Perdí todas las notas que había estado tomando en nuestras semanas recorriendo Cuba después de un robo nocturno. Lo recuerdo porque fue lo que más me dolió. Me propuse entonces que, en algún momento, tenía que reconstruir nuestro viaje. Todavía no lo he hecho.
Sin embargo, llevo unos días volviendo de manera recurrente al magnetismo que me produjo La Habana. Había escuchado de todo, como ocurre, creo yo, con todas las ciudades que se escapan de la norma: que la amaban, que olía mal, que no era para tanto, que era una maravilla. No sabía qué me iba a encontrar, y lo que encontré me pareció una suerte excepcional.
La Habana me dio la impresión de ser, ante todo, presente. Hay una parte en la filosofía vital de muchos cubanos de la que deberíamos aprender los que hemos sido criados en el capitalismo, y es esa sensación de presente, de aceptación.
Tenían razón en que hay personas que en cuanto ponen un pie en la capital de Cuba se sienten decepcionados y disgustados. Supongo que son los mismos que acaban refugiándose en hoteles y restaurantes lujosos.

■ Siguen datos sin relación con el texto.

/-- R160: a suite's new record takes effect. Log 46 (DEDUCED). -/
def applySuite (s : State) (n : Nat) (new : Suite) : State :=
  let old := suiteAt s n
  let s := setSuite s n (fun _ => { new with state := if !new.enabled then stOff else if old.enabled then old.state else stRun })
  let s := redirect s tracePart (if old.enabled then old.debugQueue else 0) (if new.enabled then new.debugQueue else 0)
    ((enabledSuites s).any (fun m => (suiteAt s m).debugQueue == old.debugQueue))
  let s := if new.enabled && n != 0 && (!old.enabled || windowOf old != windowOf new) then loadProgram s n else s
  let s := if new.enabled then ensureRoot s n else s
  if old.enabled != new.enabled || old.atticUnits != new.atticUnits then relayout s n old.enabled else s

/-- R160 to R162: CFG_SUITE. Log 45 (DEDUCED). -/
def configureSuite (r : CfgReq) (s : State) : CfgOut :=
  buildingCfg s (cfgUnitOnly r s (· == .module) (fun _ =>
    let n := fld (r.word 2) 0 6
    let old := suiteAt s n
    let new := suiteFields r old
    if !suiteFieldsOk new || !suiteApart s n new then cfgDeny s (stFault .range)
    else if suiteBusy s n old new then cfgDeny s (stRefused .state)
    else cfgDone (applySuite s n new)))

/-- R160: CFG_SUITE. Log 24 (DEDUCED). -/
def execCfgSuite (c : Nat) (s : State) : Host.Outcome State Fault Refusal := .next (serveCfg c (cfgCode 0x03) configureSuite s)

/-! ### CFG_POINT (R163, R165) -/

/-- R163: the point that a TARGET names, by an address of this module or of its pair whose ELEMENT is left open. Log 47 (DEDUCED). -/
def pointTarget (s : State) (a : BitVec 64) : Option Nat :=
  match resolve s (pack [(0, 14, selfElement), (14, 50, fld a 14 50)]) with
  | some (.unit .module) | some (.unit .pair) => some (addrElement a)
  | _ => none

/-- The fields of a CFG_POINT body. -/
def pointFields (r : CfgReq) : PointCfg :=
  { owner := fld (r.word 2) 0 6, type := fld (r.word 2) 8 3, retained := bitAt (r.word 2) 11, exportMap := r.word 3 }

/-- The loaded tasks whose lists name a point, as suites. -/
def listingSuites (s : State) (e : Nat) : List Nat :=
  ((loadedTasks s).filter (fun t => t.2.desc.inList.contains e || t.2.desc.outList.contains e)).map (·.1 / 32)

/-- R165: the cases of the table, in its order. -/
def pointRefusal (r : CfgReq) (s : State) (e : Nat) (new : PointCfg) : Option Status :=
  let old := pointCfg s e
  let listed := listingSuites s e
  if !isPoint e then some (stFault .range)
  else if r.suite != 0 && (old.owner != r.suite || new.owner != old.owner || new.exportMap != old.exportMap) then some (stRefused .threshold)
  else if ((isDi e || isDo e) && new.type != tyBool) || (new.retained && !isGeneral e) then some (stFault .range)
  else if isMeterPoint e && (new.owner != old.owner || new.type != old.type) then some (stFault .range)
  else if !(suiteAt s new.owner).enabled || resetting s new.owner || resetting s old.owner then some (stRefused .state)
  else if !listed.isEmpty && (new.owner != old.owner || new.type != old.type) then some (stRefused .state)
  else if listed.any (fun n => old.exportMap.getLsbD n && !new.exportMap.getLsbD n) then some (stRefused .state)
  else if issuerLocked s r then some (stRefused .lock)
  else none

/-- R163: CFG_POINT. Log 47 (DEDUCED). -/
def configurePoint (r : CfgReq) (s : State) : CfgOut :=
  match pointTarget s (r.word 0) with
  | none => cfgDeny s (match resolve s (r.word 0) with | none => stRefused .address | some _ => stFault .range)
  | some e =>
    let new := pointFields r
    match pointRefusal r s e new with
    | some st => cfgDeny s st
    | none => cfgDone { s with points := tset (pointDefault e) s.points e new }

/-- R163: CFG_POINT. -/
def execCfgPoint (c : Nat) (s : State) : Host.Outcome State Fault Refusal := .next (serveCfg c (cfgCode 0x05) configurePoint s)

/-! ### Host sessions (R167, R175, R188, R192, R196) -/

/-- A session of a host with a suite. -/
def sessionOf (s : State) (suite host : Nat) : Option Session := s.sessions.find? (fun x => x.suite == suite && x.host == host)

/-- R188: the management firmware attaches to the queues that a session puts into. Log 27 (DEDUCED), 48 (DEDUCED). -/
def attachSession (s : State) (h : SessionOpen) : State :=
  (((suiteAt s h.suite).hostQueue :: h.puts).filter (fun q => q != 0 && mayPut s h.suite q)).foldl
    (fun s q => setQueue s q (fun x => attach x (.session h.suite h.host h.number))) s

/-- R192: it consumes the queues that the session takes from, where no other consumer does. Log 48 (DEDUCED). -/
def consumeFor (s : State) (h : SessionOpen) : State :=
  (h.takes.filter (fun q => q != 0 && mayTake s h.suite q && (queueAt s q).consumer.isNone)).foldl
    (fun s q => handItems (setQueue s q (fun x => { x with consumer := some (.session h.suite h.host h.number) })) q) s

/-- R175: an authenticated session opens; one to a disabled suite is refused. In recovery SVC alone is served, to RANK 7 (R398). Log 48 (DEDUCED), 110 (DESIGN CHOICE). -/
def openSession (h : SessionOpen) (s : State) : State :=
  let served := s.boot.phase == .running || (s.boot.phase == .recovery && h.port == 194 && h.rank == 7)
  if !served || !(suiteAt s h.suite).enabled || h.host = 0 || 0xFEFF < h.host || 7 < h.rank || h.port < 192 || 194 < h.port ||
      h.number = 0 || s.sessions.any (fun x => x.number == h.number) then s
  else
    let s := { s with sessions := s.sessions ++ [{ number := h.number, host := h.host, suite := h.suite, rank := h.rank, port := h.port, puts := h.puts, takes := h.takes }] }
    consumeFor (attachSession s h) h

/-- R175: a host session opens. -/
def execHostSessionOpen (h : SessionOpen) (s : State) : Host.Outcome State Fault Refusal := .next (openSession h s)

/-- R189, R196: a session closes: its queues are left, and its items become undelivered. The ownership stays (R175). Log 48 (DEDUCED). -/
def closeSession (number : Nat) (s : State) : State :=
  match s.sessions.find? (fun x => x.number == number) with
  | none => s
  | some x =>
    let s := { s with
      sessions := s.sessions.filter (fun y => y.number != number)
      larder := { s.larder with queues := s.larder.queues.map (fun e =>
        (e.1, if (attachment e.2 (.session x.suite x.host number)).isSome then detach e.2 (.session x.suite x.host number) else e.2)) } }
    x.takes.foldl (fun s q =>
      if (queueAt s q).consumer = some (.session x.suite x.host number) then
        undeliver (setQueue s q (fun x => { x with consumer := none })) q (.session x.suite x.host number)
      else s) s

/-- R196: a host session closes. -/
def execHostSessionClose (host number : Nat) (s : State) : Host.Outcome State Fault Refusal :=
  .next (if (s.sessions.find? (fun x => x.number == number)).any (fun x => x.host == host) then closeSession number s else s)

/-- R196: a host acknowledges an item that was delivered for it, which it names by its SEQ. -/
def acknowledge (host number queue seq : Nat) (s : State) : State :=
  match (queueAt s queue).items.find? (fun it => it.seq % 2 ^ 16 == seq &&
      (match it.deliveredTo with | some (.session _ h k) => h == host && k == number | _ => false)) with
  | some it => ackItem s queue it.seq
  | none => s

/-- R196: a host acknowledges an item. -/
def execHostAcknowledgement (host number queue seq : Nat) (s : State) : Host.Outcome State Fault Refusal :=
  .next (acknowledge host number queue seq s)

/-! ### The owner of a suite (R176 to R182) -/

/-- R178: the suite that word 2 of an owner command names. -/
def Cmd.suiteWord (c : Cmd) : Nat := fld (c.word 2) 0 6

/-- R183: LAST_STATUS of a suite follows every suite or owner command answered for it. -/
def noteSuite (n : Nat) (r : CmdResult) : CmdResult :=
  if r.reply then { r with s := setSuite r.s n (fun u => { u with lastStatus := r.st }) } else r

/-- A command of R178 with its ARG: the self unit takes it. -/
def onSuite (c : Cmd) (t : Target) (s : State) (run : Nat → CmdResult) : CmdResult :=
  onUnit t isSelf s (noteSuite c.suiteWord (run c.suiteWord))

/-- R160: LEASE in seconds. -/
def leaseNs (u : Suite) : Int := ((if u.lease = 0 then 30 else u.lease) * giga : Nat)

/-- R231 OWNER: an ownership or lock change goes into the mirror delta. -/
def mirrorOwner (s : State) (n : Nat) : State := mirror s (.ownership n (suiteAt s n).owner (suiteAt s n).ownerRank (suiteAt s n).leaseEnd (suiteAt s n).locked)

/-- R180: a host becomes owner at this instant; a handover lapses. -/
def becomeOwner (s : State) (n host rank : Nat) : State :=
  mirrorOwner (setSuite s n (fun u => { u with
    owner := some host, ownerRank := rank, leaseEnd := taddNs (now s) (leaseNs u), handover := none, handoverUntil := 0 })) n

/-- R180, R181: a suite has no owner any longer. -/
def endOwnership (s : State) (n : Nat) : State :=
  let s := mirrorOwner (setSuite s n (fun u => { u with owner := none, ownerRank := 0, handover := none, handoverUntil := 0 })) n
  raiseEvent s [n] 3 .module stDone []

/-- R179: the lease end as a reply's payload. Log 49 (DEDUCED). -/
def leaseWord (s : State) (n : Nat) : BitVec 64 := nowForm (suiteAt s n).leaseEnd

/-- R179: a claim is answered. Log 49 (DEDUCED). -/
def answerClaim (n host : Nat) (s : State) (x : Claim) : State :=
  let won := x.host == host
  let st := if won then stDone else stRefused .owner
  let s := setSuite s n (fun u => { u with lastStatus := st })
  lateReply s x.via x.target x.tag x.replyQueue 0x30 n st [if won then leaseWord s n else BitVec.ofNat 64 host]

/-- R179: of two claims, the one of higher RANK, then of lower HOST_ID. -/
def betterClaim (a b : Claim) : Claim := if a.rank < b.rank || (a.rank == b.rank && b.host < a.host) then b else a

/-- R179: the election window closes. -/
def closeElection (n : Nat) (s : State) : State :=
  let u := suiteAt s n
  match u.claimOpen, u.claims with
  | some due, x :: xs =>
    if s.tick < due then s else
    let w := xs.foldl betterClaim x
    let s := setSuite s n (fun u => { u with claims := [], claimOpen := none })
    u.claims.foldl (answerClaim n w.host) (becomeOwner s n w.host w.rank)
  | _, _ => s

/-- R179: the election window of a suite closes after 100 ms. -/
def execElectionClose (suite : Nat) (s : State) : Host.Outcome State Fault Refusal := .next (closeElection suite s)

/-- R178: a host of the suite. -/
def hostOf (n : Nat) (c : Cmd) : Bool := c.suite == n && !c.fromTask && c.host != 0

Por mi parte, he estado revisitando las fotos de La Habana y siento una emoción extraña.
Sé que a todos puede ocurrirnos que visitamos un lugar al que sabemos que volveremos y a mí me pasó con esta ciudad enigmática y amable. Ahora mismo, parece que estoy viendo mis chanclas pisando sus suelos de asfalto irregular, mojados, llenos de carreras de niños y de gritos de vendedores ambulantes y conductores de diversa índole. En La Habana la gente combate el intenso calor de agosto en las calles, haciendo guardia en la puerta de sus casas o de sus vecinos, saliendo al patio interior del edificio (si lo tiene) y sacando sillas a las calles para sentarse y ver la vida pasar, también desde sus balcones. Creo que me volví adicta a los balcones de La Habana, siempre con movimiento, siempre con vida, siempre alguien tendiendo la ropa, alguien hablando por teléfono, alguien observando el resto de ese micromundo que es Cuba, más concretamente su capital.
Los paseos se acaban convirtiendo en una mezcla de cemento y música, pues rara es la esquina sin una radio que viene de algún lugar, la música que se escucha salir de un paladar o alguien agazapado en una escalerilla tocando la guitarra o alguna percusión improvisada. Se habla del baile pero se debería hablar, también, de cómo parece que por la sangre de sus gentes corre la música, más por genética que por contemporaneidad.
Escribir sobre La Habana desde una casa tan lejos de allí es extraño, sobre todo si miro por la ventana, porque me faltan el gris salpicado de todos los colores, las conversaciones a gritos con el vecino, la que vende guayaba justo debajo o ese calor tostado que acaba reflejándose en cada calle que gira y te invita a seguir empapándote de ese lugar mágico e indescifrable.